theorem execGetLsa_frame (ofs len : Nat) (ok : Bool) (s : State) :
    (resAfter (execGetLsa ofs len ok s) s).almanac = s.almanac ∧ (resAfter (execGetLsa ofs len ok s) s).fuses = s.fuses ∧
      (resAfter (execGetLsa ofs len ok s) s).cal = s.cal ∧ (resAfter (execGetLsa ofs len ok s) s).pending = s.pending := by
  have q1 := mailbox_mbxOut_frame
  have q2 := mailbox_mbxRc_const_frame
  have q3 := raiseAddr_frame
  unfold execGetLsa; (repeat' split) <;> simp_all

theorem execSetLsa_frame (ofs : Nat) (data : List Byte) (s : State) :
    (resAfter (execSetLsa ofs data s) s).almanac = s.almanac ∧ (resAfter (execSetLsa ofs data s) s).dev = s.dev ∧
      (resAfter (execSetLsa ofs data s) s).stations = s.stations ∧ (resAfter (execSetLsa ofs data s) s).hst = s.hst ∧
      (resAfter (execSetLsa ofs data s) s).drc = s.drc ∧ (resAfter (execSetLsa ofs data s) s).dram = s.dram ∧
      (resAfter (execSetLsa ofs data s) s).cht = s.cht ∧ (resAfter (execSetLsa ofs data s) s).sui = s.sui ∧
      (resAfter (execSetLsa ofs data s) s).stw = s.stw ∧ (resAfter (execSetLsa ofs data s) s).sav = s.sav ∧
      (resAfter (execSetLsa ofs data s) s).cel = s.cel ∧ (resAfter (execSetLsa ofs data s) s).dmw = s.dmw ∧
      (resAfter (execSetLsa ofs data s) s).nrg = s.nrg ∧ (resAfter (execSetLsa ofs data s) s).gau = s.gau ∧
      (resAfter (execSetLsa ofs data s) s).rek = s.rek ∧ (resAfter (execSetLsa ofs data s) s).plk = s.plk ∧
      (resAfter (execSetLsa ofs data s) s).att = s.att ∧ (resAfter (execSetLsa ofs data s) s).ecc = s.ecc ∧
      (resAfter (execSetLsa ofs data s) s).tws = s.tws ∧ (resAfter (execSetLsa ofs data s) s).twp = s.twp ∧
      (resAfter (execSetLsa ofs data s) s).svc = s.svc ∧ (resAfter (execSetLsa ofs data s) s).log = s.log ∧
      (resAfter (execSetLsa ofs data s) s).pwr = s.pwr ∧ (resAfter (execSetLsa ofs data s) s).fpl = s.fpl ∧
      (resAfter (execSetLsa ofs data s) s).jtag = s.jtag ∧ (resAfter (execSetLsa ofs data s) s).fuses = s.fuses ∧
      (resAfter (execSetLsa ofs data s) s).free = s.free ∧ (resAfter (execSetLsa ofs data s) s).pending = s.pending := by
  simp (disch := (intros; (repeat' split) <;> simp_all)) [execSetLsa]

theorem execGetHealthInfo_frame (s : State) :
    (resAfter (execGetHealthInfo s) s).almanac = s.almanac ∧ (resAfter (execGetHealthInfo s) s).dev = s.dev ∧
      (resAfter (execGetHealthInfo s) s).stations = s.stations ∧ (resAfter (execGetHealthInfo s) s).hst = s.hst ∧
      (resAfter (execGetHealthInfo s) s).drc = s.drc ∧ (resAfter (execGetHealthInfo s) s).dram = s.dram ∧
      (resAfter (execGetHealthInfo s) s).cht = s.cht ∧ (resAfter (execGetHealthInfo s) s).sui = s.sui ∧
      (resAfter (execGetHealthInfo s) s).stw = s.stw ∧ (resAfter (execGetHealthInfo s) s).sav = s.sav ∧
      (resAfter (execGetHealthInfo s) s).cel = s.cel ∧ (resAfter (execGetHealthInfo s) s).dmw = s.dmw ∧
      (resAfter (execGetHealthInfo s) s).nrg = s.nrg ∧ (resAfter (execGetHealthInfo s) s).gau = s.gau ∧
      (resAfter (execGetHealthInfo s) s).rek = s.rek ∧ (resAfter (execGetHealthInfo s) s).plk = s.plk ∧
      (resAfter (execGetHealthInfo s) s).att = s.att ∧ (resAfter (execGetHealthInfo s) s).ecc = s.ecc ∧
      (resAfter (execGetHealthInfo s) s).tws = s.tws ∧ (resAfter (execGetHealthInfo s) s).twp = s.twp ∧
      (resAfter (execGetHealthInfo s) s).svc = s.svc ∧ (resAfter (execGetHealthInfo s) s).log = s.log ∧
      (resAfter (execGetHealthInfo s) s).pwr = s.pwr ∧ (resAfter (execGetHealthInfo s) s).fpl = s.fpl ∧
      (resAfter (execGetHealthInfo s) s).jtag = s.jtag ∧ (resAfter (execGetHealthInfo s) s).fuses = s.fuses ∧
      (resAfter (execGetHealthInfo s) s).cal = s.cal ∧ (resAfter (execGetHealthInfo s) s).free = s.free ∧
      (resAfter (execGetHealthInfo s) s).pending = s.pending := by
  have q1 := mailbox_mbxOut_frame
  simp [q1, execGetHealthInfo]

theorem execGetAlertConfiguration_frame (s : State) :
    (resAfter (execGetAlertConfiguration s) s).almanac = s.almanac ∧ (resAfter (execGetAlertConfiguration s) s).dev = s.dev ∧
      (resAfter (execGetAlertConfiguration s) s).stations = s.stations ∧
      (resAfter (execGetAlertConfiguration s) s).hst = s.hst ∧ (resAfter (execGetAlertConfiguration s) s).drc = s.drc ∧
      (resAfter (execGetAlertConfiguration s) s).dram = s.dram ∧ (resAfter (execGetAlertConfiguration s) s).cht = s.cht ∧
      (resAfter (execGetAlertConfiguration s) s).sui = s.sui ∧ (resAfter (execGetAlertConfiguration s) s).stw = s.stw ∧
      (resAfter (execGetAlertConfiguration s) s).sav = s.sav ∧ (resAfter (execGetAlertConfiguration s) s).cel = s.cel ∧
      (resAfter (execGetAlertConfiguration s) s).dmw = s.dmw ∧ (resAfter (execGetAlertConfiguration s) s).nrg = s.nrg ∧
      (resAfter (execGetAlertConfiguration s) s).gau = s.gau ∧ (resAfter (execGetAlertConfiguration s) s).rek = s.rek ∧
      (resAfter (execGetAlertConfiguration s) s).plk = s.plk ∧ (resAfter (execGetAlertConfiguration s) s).att = s.att ∧
      (resAfter (execGetAlertConfiguration s) s).ecc = s.ecc ∧ (resAfter (execGetAlertConfiguration s) s).tws = s.tws ∧
      (resAfter (execGetAlertConfiguration s) s).twp = s.twp ∧ (resAfter (execGetAlertConfiguration s) s).svc = s.svc ∧
      (resAfter (execGetAlertConfiguration s) s).log = s.log ∧ (resAfter (execGetAlertConfiguration s) s).pwr = s.pwr ∧
      (resAfter (execGetAlertConfiguration s) s).fpl = s.fpl ∧ (resAfter (execGetAlertConfiguration s) s).jtag = s.jtag ∧
      (resAfter (execGetAlertConfiguration s) s).fuses = s.fuses ∧ (resAfter (execGetAlertConfiguration s) s).cal = s.cal ∧
      (resAfter (execGetAlertConfiguration s) s).free = s.free ∧
      (resAfter (execGetAlertConfiguration s) s).pending = s.pending := by
  have q1 := mailbox_mbxOut_frame
  simp [q1, execGetAlertConfiguration]

theorem execGetShutdownState_frame (s : State) :
    (resAfter (execGetShutdownState s) s).almanac = s.almanac ∧ (resAfter (execGetShutdownState s) s).dev = s.dev ∧
      (resAfter (execGetShutdownState s) s).stations = s.stations ∧ (resAfter (execGetShutdownState s) s).hst = s.hst ∧
      (resAfter (execGetShutdownState s) s).drc = s.drc ∧ (resAfter (execGetShutdownState s) s).dram = s.dram ∧
      (resAfter (execGetShutdownState s) s).cht = s.cht ∧ (resAfter (execGetShutdownState s) s).sui = s.sui ∧
      (resAfter (execGetShutdownState s) s).stw = s.stw ∧ (resAfter (execGetShutdownState s) s).sav = s.sav ∧
      (resAfter (execGetShutdownState s) s).cel = s.cel ∧ (resAfter (execGetShutdownState s) s).dmw = s.dmw ∧
      (resAfter (execGetShutdownState s) s).nrg = s.nrg ∧ (resAfter (execGetShutdownState s) s).gau = s.gau ∧
      (resAfter (execGetShutdownState s) s).rek = s.rek ∧ (resAfter (execGetShutdownState s) s).plk = s.plk ∧
      (resAfter (execGetShutdownState s) s).att = s.att ∧ (resAfter (execGetShutdownState s) s).ecc = s.ecc ∧
      (resAfter (execGetShutdownState s) s).tws = s.tws ∧ (resAfter (execGetShutdownState s) s).twp = s.twp ∧
      (resAfter (execGetShutdownState s) s).svc = s.svc ∧ (resAfter (execGetShutdownState s) s).log = s.log ∧
      (resAfter (execGetShutdownState s) s).pwr = s.pwr ∧ (resAfter (execGetShutdownState s) s).fpl = s.fpl ∧
      (resAfter (execGetShutdownState s) s).jtag = s.jtag ∧ (resAfter (execGetShutdownState s) s).fuses = s.fuses ∧
      (resAfter (execGetShutdownState s) s).cal = s.cal ∧ (resAfter (execGetShutdownState s) s).free = s.free ∧
      (resAfter (execGetShutdownState s) s).pending = s.pending := by
  have q1 := mailbox_mbxOut_frame
  simp [q1, execGetShutdownState]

□ □ □ □ □

The problem: From the entries above, return exactly the line containing "(resAfter (execSetLsa ofs data s) s).almanac", the line containing "(resAfter (execSetLsa ofs data s) s).stations", and all lines between, and nothing else.

Response to the exercise:
    (resAfter (execSetLsa ofs data s) s).almanac = s.almanac ∧ (resAfter (execSetLsa ofs data s) s).dev = s.dev ∧
      (resAfter (execSetLsa ofs data s) s).stations = s.stations ∧ (resAfter (execSetLsa ofs data s) s).hst = s.hst ∧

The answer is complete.